Commenting on the paper, Energy, Clean Growth & Climate Change Minister Anne-Marie Trevelyan MP said: “I welcome this paper from the UK Hydrogen and Fuel Cell Association. It clearly highlights the role CCUS-enabled or ‘blue’ hydrogen can play in reaching the UK’s legally binding climate change commitments, and in helping to provide flexible energy across heat, power and transport.

“It comes ahead of us publishing our first ever Hydrogen Strategy this year. We have already set out our ambition for this new technology, to generate significant amounts of energy in the coming years and support thousands of jobs.”

Numerous contemporary blue hydrogen initiatives in the United Kingdom are concentrated in clusters where blue hydrogen can be produced and used in a variety of sectors, including industrial activities.
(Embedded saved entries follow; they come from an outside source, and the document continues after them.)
/-- A request that ends with a response that is no fault. -/
theorem respond_inv (hs : s.Inv) (hlive : s.fault = .none) {ds : List DecoderState}
    (hds : ∀ st ∈ ds, st.Inv s.pendingCap) {r : Response} (hw : r.WellFormed) (hf : r.isFault = false) :
    (State.respond { s.accept q rest with decoders := ds } r).Inv where
  decoders_inv := hds
  responses_wf := by simpa [or_imp, forall_and] using ⟨hs.responses_wf, hw⟩
  one_response_each := by simp [hs.one_response_each]
  fault_recorded := .inl ⟨hlive, by simpa [or_imp, forall_and] using ⟨hs.no_fault_of_live hlive, hf⟩⟩

/-- A request that ends in a Fault (60_exceptions.md R170). -/
theorem raise_inv (hs : s.Inv) (hlive : s.fault = .none) {c : FaultCause} (hc : c ≠ .none) :
    ((s.accept q rest).raise c).Inv where
  decoders_inv := hs.decoders_inv
  responses_wf := by simpa [or_imp, forall_and] using ⟨hs.responses_wf, hc⟩
  one_response_each := by simp [hs.one_response_each]
  fault_recorded := .inr ⟨hc, s.responses, rfl, hs.no_fault_of_live hlive⟩

/-- A decoder that is written a state that meets the invariant. -/
theorem State.Inv.set_decoders_inv (hs : s.Inv) (d : Nat) {st' : DecoderState} (hst : st'.Inv s.pendingCap) :
    ∀ st ∈ s.decoders.set d st', st.Inv s.pendingCap := by
  intro st hmem
  rcases List.mem_or_eq_of_mem_set hmem with hmem | rfl
  · exact hs.decoders_inv st hmem
  · exact hst

/-- Every effect of an operation keeps the invariant. -/
theorem Effect.keeps_inv {i : Instr} (he : Effect i (s.accept q rest) t) (hs : s.Inv) (hlive : s.fault = .none) :
    t.Inv := by
  cases he with
  | responds r hw hf => exact respond_inv hs hlive hs.decoders_inv hw hf
  | raises c hc => exact raise_inv hs hlive hc
  | inits d st hi hd => exact respond_inv hs hlive (hs.set_decoders_inv d (initial_inv _)) trivial rfl
  | feeds d chunk st st' e fs n hi hd hf =>
    obtain ⟨hst, hfs⟩ := feed_inv (hs.decoders_inv st (List.mem_of_getElem? hd)) hf
    exact respond_inv hs hlive (hs.set_decoders_inv d hst) hfs rfl

end

/-- Settles O51: every decoder is at its reset value, and nothing is on record. -/
theorem invariantHoldsAtReset : Obligations.InvariantHoldsAtReset := resetOf_inv

/-- Settles O50, by what a step can do (`step_next`) and what DEC_FEED commits (`feed_inv`). -/
theorem everyStepKeepsTheInvariant : Obligations.EveryStepKeepsTheInvariant := by
  intro s t hs h
  obtain ⟨-, rfl⟩ | ⟨rest, -, rfl⟩ | ⟨r, rest, -, hlive, rfl | ⟨i, -, he⟩⟩ := step_next h
  · exact hs
  · exact blockReset_inv s rest
  · exact raise_inv hs hlive (by decide)
  · exact he.keeps_inv hs hlive

end Sys2Proof.Machine
end


/-! ## Family 20_memory: what an operation leaves unchanged, and operations on different decoders -/

section
/-! The frame of every operation, read off its `Effect` (20_memory.md R44, R49; 30_encoding.md R69). -/
namespace Sys2Proof.Machine

section
variable {i : Instr} {s t : State}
This cluster-based method enables the sharing of carbon capture, utilization, and storage (CCUS) equipment, hence accelerating the decarbonisation of adjacent businesses and decreasing the cost of CCUS infrastructure. By the mid-2020s, the UK government intends to create CCUS in at least two industrial clusters. Scotland, the North West, the Humber, and Teesside are the primary competitors for the UK’s cluster.

Commenting Tees Valley Mayor Ben Houchen, said: “Here in Teesside we are already leading the way in developing hydrogen as a fuel source. We will be home to the government’s first hydrogen transport hub which will research and trial hydrogen across all forms of transport. Northern Gas Networks is conducting a world-first trial of hydrogen in the domestic gas pipes that have been isolated from the rest of the domestic network. And bp will create the UK’s largest “blue” hydrogen production facility in Teesside. 

“From offshore wind to pioneering work on hydrogen Teesside, Darlington and Hartlepool are paving the way for the UK to be net zero by 2050 and our position at the centre of the clean energy revolution will create thousands of good-quality, well-paid jobs for local people for generations to come.”

Commenting on the report Celia Greaves, CEO of the UK Hydrogen and Fuel Cell Association, said: “Our report shows how the UK is uniquely placed to take advantage of the opportunities from low carbon blue hydrogen. The UK HFCA supports the UK’s Governments strategy of a technology agnostic approach to hydrogen as we know that both blue and green hydrogen will play a key part in helping the Government achieve their Net Zero goals. However, if the Government is to achieve their ambitions, the upcoming Hydrogen Strategy needs to provide clarity and greater certainty around the support that will be available for hydrogen. This will enable the investment to flow in time so we can get production going in time to meet the UK’s 2035 78% carbon reduction target.”

Sam French Business Development Director at UK HFCA member Johnson Matthey stated: “Blue hydrogen offers an exciting opportunity to help the UK meet its carbon reduction targets up to 2050 as well as supporting economic growth throughout the UK. This report shows the vast potential that exists for the sector. The next step for industry is to deploy technology at scale. Investment and clear rules from the Government will be crucial.”

Commenting on the report, Rob Butler, Partner and Co-Head of the Global Hydrogen and CCUS Practice at international law firm Baker Botts, said: “This report demonstrates that blue hydrogen is critical to the UK government’s net zero ambitions, and that with the right level of investment the UK can become a world leader in blue hydrogen. However, if the UK is going to ramp up low-carbon hydrogen production capacity significantly by 2030, then certainty is needed as to the government support that will be available for these early projects. In addition, a robust mechanism for certifying blue or lower-carbon hydrogen is required, whether by seeking to join the EU’s CertifHy scheme or by development of the UK’s own scheme, to provide purchasers and end consumers with the much-needed confidence that the hydrogen they have purchased or indirectly consumed is blue or lower-carbon.”